Bug #14762
openfio and FDINFO need to understand each other
0%
Description
While stress-testing #14685 I discovered another race, thanks to a DEBUG kernel:
> $C fffffe0021566e10 vpanic() fffffe0021566e60 0xfffffffffbdd0fc5() fffffe0021566ed0 closeandsetf+0x5d0(3, 0) fffffe0021566ef0 close+0x13(3) fffffe0021566f00 sys_syscall+0x2ae() > ::status debugging crash dump vmcore.5 (64-bit) from bloody operating system: 5.11 omnios-master-79595cfc28 (i86pc) build version: gfx-drm - heads/master-0-g77f745e heads/master-0-g79595cfc28 image uuid: b3dea7af-9f85-ce80-f254-c883abe25613 panic message: assertion failed: ufp->uf_refcnt == 0 || p->p_lwpcnt > 1, file: ../../common/os/fio.c, line: 710 dump content: kernel pages and pages from PID -1 >
The assertion failed because the process only had one thread, BUT its refcount was beyond 0 thanks to FDINFO inspecting the process. FDINFO invalidates the assertion on line 710.
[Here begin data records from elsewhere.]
-- ==== Sys2Proof/Machine/Operands.lean ====
section
/-! DEFINITION. Operands read from the stream: the bit cursor's operations (40_bit_cursor.md), the values the bits are
combined into (20_memory.md R87) and the extra-bit tables (30_encoding.md R124 to R127). -/

namespace Sys2Proof.Machine

/-- `8*IN_LEN`, the end of the stream in bits (R40: `rem = 8*IN_LEN − pos`). -/
def State.streamEnd (s : State) : Nat := 8 * s.regs.inLen.toNat

/-- `StreamBit(k)` (R12, R13): bit k mod 8 of IN[k div 8], counted from the least significant bit. -/
def State.streamBit (s : State) (k : Nat) : Bool := (s.byteAt .inMem (k / 8)).getLsbD (k % 8)

/-- The MSB-first value of n bits from position p (R87): each next bit is shifted in at the low end. -/
def State.msbValue (s : State) (p : Nat) : Nat → Nat
  | 0 => 0
  | n + 1 => 2 * s.msbValue p n + (s.streamBit (p + n)).toNat

/-- The LSB-first value of n bits from position p (R87): bit i of the value is the i-th bit read. -/
def State.lsbValue (s : State) (p : Nat) : Nat → Nat
  | 0 => 0
  | n + 1 => s.lsbValue p n + (s.streamBit (p + n)).toNat * 2 ^ n

/-- The checks of a read or peek of n bits, in the order of R168 and R160: `CallerError`, then `OutOfData`. A byte of IN
that does not exist faults (log 13). -/
def checkRead (n : Nat) (s : State) : Res Unit :=
  if Config.maxReadBits < n then raise .callerError s
  else if s.streamEnd < s.pos + n then raise .outOfData s
  else if 0 < n ∧ 8 * s.params.inCap < s.pos + n then .fault .inAddress
  else .ok () s

/-- `readBitMSB()` (R161). -/
def readBitMSB (s : State) : Res Word :=
  (checkRead 1 s).bind fun _ s => .ok (BitVec.ofNat 32 (s.streamBit s.pos).toNat) (s.setPos (s.pos + 1))

/-- `readBitsMSB(n)` (R162). -/
def readBitsMSB (n : Nat) (s : State) : Res Word :=
  (checkRead n s).bind fun _ s => .ok (BitVec.ofNat 32 (s.msbValue s.pos n)) (s.setPos (s.pos + n))

/-- `peekBitsMSB(n)` (R163): as readBitsMSB without moving the cursor. -/
def peekBitsMSB (n : Nat) (s : State) : Res Word :=
  (checkRead n s).bind fun _ s => .ok (BitVec.ofNat 32 (s.msbValue s.pos n)) s

/-- `readBitsLSB(n)` (R164). -/
def readBitsLSB (n : Nat) (s : State) : Res Word :=
  (checkRead n s).bind fun _ s => .ok (BitVec.ofNat 32 (s.lsbValue s.pos n)) (s.setPos (s.pos + n))

/-- `skipBits(n)` (R165): no limit of 32 bits and no access to IN. -/
def skipBits (n : Nat) (s : State) : Res Unit :=
  if s.streamEnd < s.pos + n then raise .outOfData s else .ok () (s.setPos (s.pos + n))

/-- `alignToByte()` (R166): forward to the next byte boundary, or no move at one. -/
def alignToByte (s : State) : State :=
  if s.cur.bitIx = 0 then s else { s with cur := { byteIx := s.cur.byteIx + 1, bitIx := 0 } }

/-- LENGTH_TABLE[257..285] as (extra bits, base) (R124, R125). -/
def lengthTable : List (Nat × Nat) :=
  [(0, 3), (0, 4), (0, 5), (0, 6), (0, 7), (0, 8), (0, 9), (0, 10),
   (1, 11), (1, 13), (1, 15), (1, 17), (2, 19), (2, 23), (2, 27), (2, 31),
   (3, 35), (3, 43), (3, 51), (3, 59), (4, 67), (4, 83), (4, 99), (4, 115),
   (5, 131), (5, 163), (5, 195), (5, 227), (0, 258)]

/-- DIST_TABLE[0..29] as (extra bits, base) (R126). -/
def distTable : List (Nat × Nat) :=
  [(0, 1), (0, 2), (0, 3), (0, 4), (1, 5), (1, 7), (2, 9), (2, 13),
   (3, 17), (3, 25), (4, 33), (4, 49), (5, 65), (5, 97), (6, 129), (6, 193),
   (7, 257), (7, 385), (8, 513), (8, 769), (9, 1025), (9, 1537), (10, 2049), (10, 3073),
   (11, 4097), (11, 6145), (12, 8193), (12, 12289), (13, 16385), (13, 24577)]

/-- LENGTH_TABLE[sym]. -/
def lengthEntry (sym : Nat) : Nat × Nat := lengthTable.getD (sym - 257) (0, 0)

/-- DIST_TABLE[sym]. -/
def distEntry (sym : Nat) : Nat × Nat := distTable.getD sym (0, 0)

/-- Base plus extra bits read LSB-first (R127). -/
def readExtra (entry : Nat × Nat) (s : State) : Res Nat :=
  (readBitsLSB entry.1 s).bind fun v s => .ok (entry.2 + v.toNat) s

end Sys2Proof.Machine
end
IF this was a non-DEBUG kernel, however, the close would likely loop waiting for the refcount to drop to 0. Because it uses cv_wait_stop(), however, it's likely the right thing would happen, even without the cv_signal being sent from FDINFO processing.
I propose the following two parts to fix this:
1.) Remove the ASSERT from closeandsetf(), with appropriate comment updates to explain things.
2.) Have FDINFO's decrement of uf_refcnt cv_broadcast() uf_closing_cv like the fio decrements do. This MIGHT be extraneous, but it should keep things moving a bit smoother.
Related issues
Updated by Dan McDonald about 2 months ago
- Related to Bug #14685: sotpi ops need to be wary of null v_stream added
Updated by Dan McDonald about 2 months ago
- Related to Feature #12046: Provide /proc/<PID>/fdinfo/ added
Updated by Dan McDonald about 1 month ago
This bug may be closed as not-a-bug given #14788 fixes the real problem far more cleanly.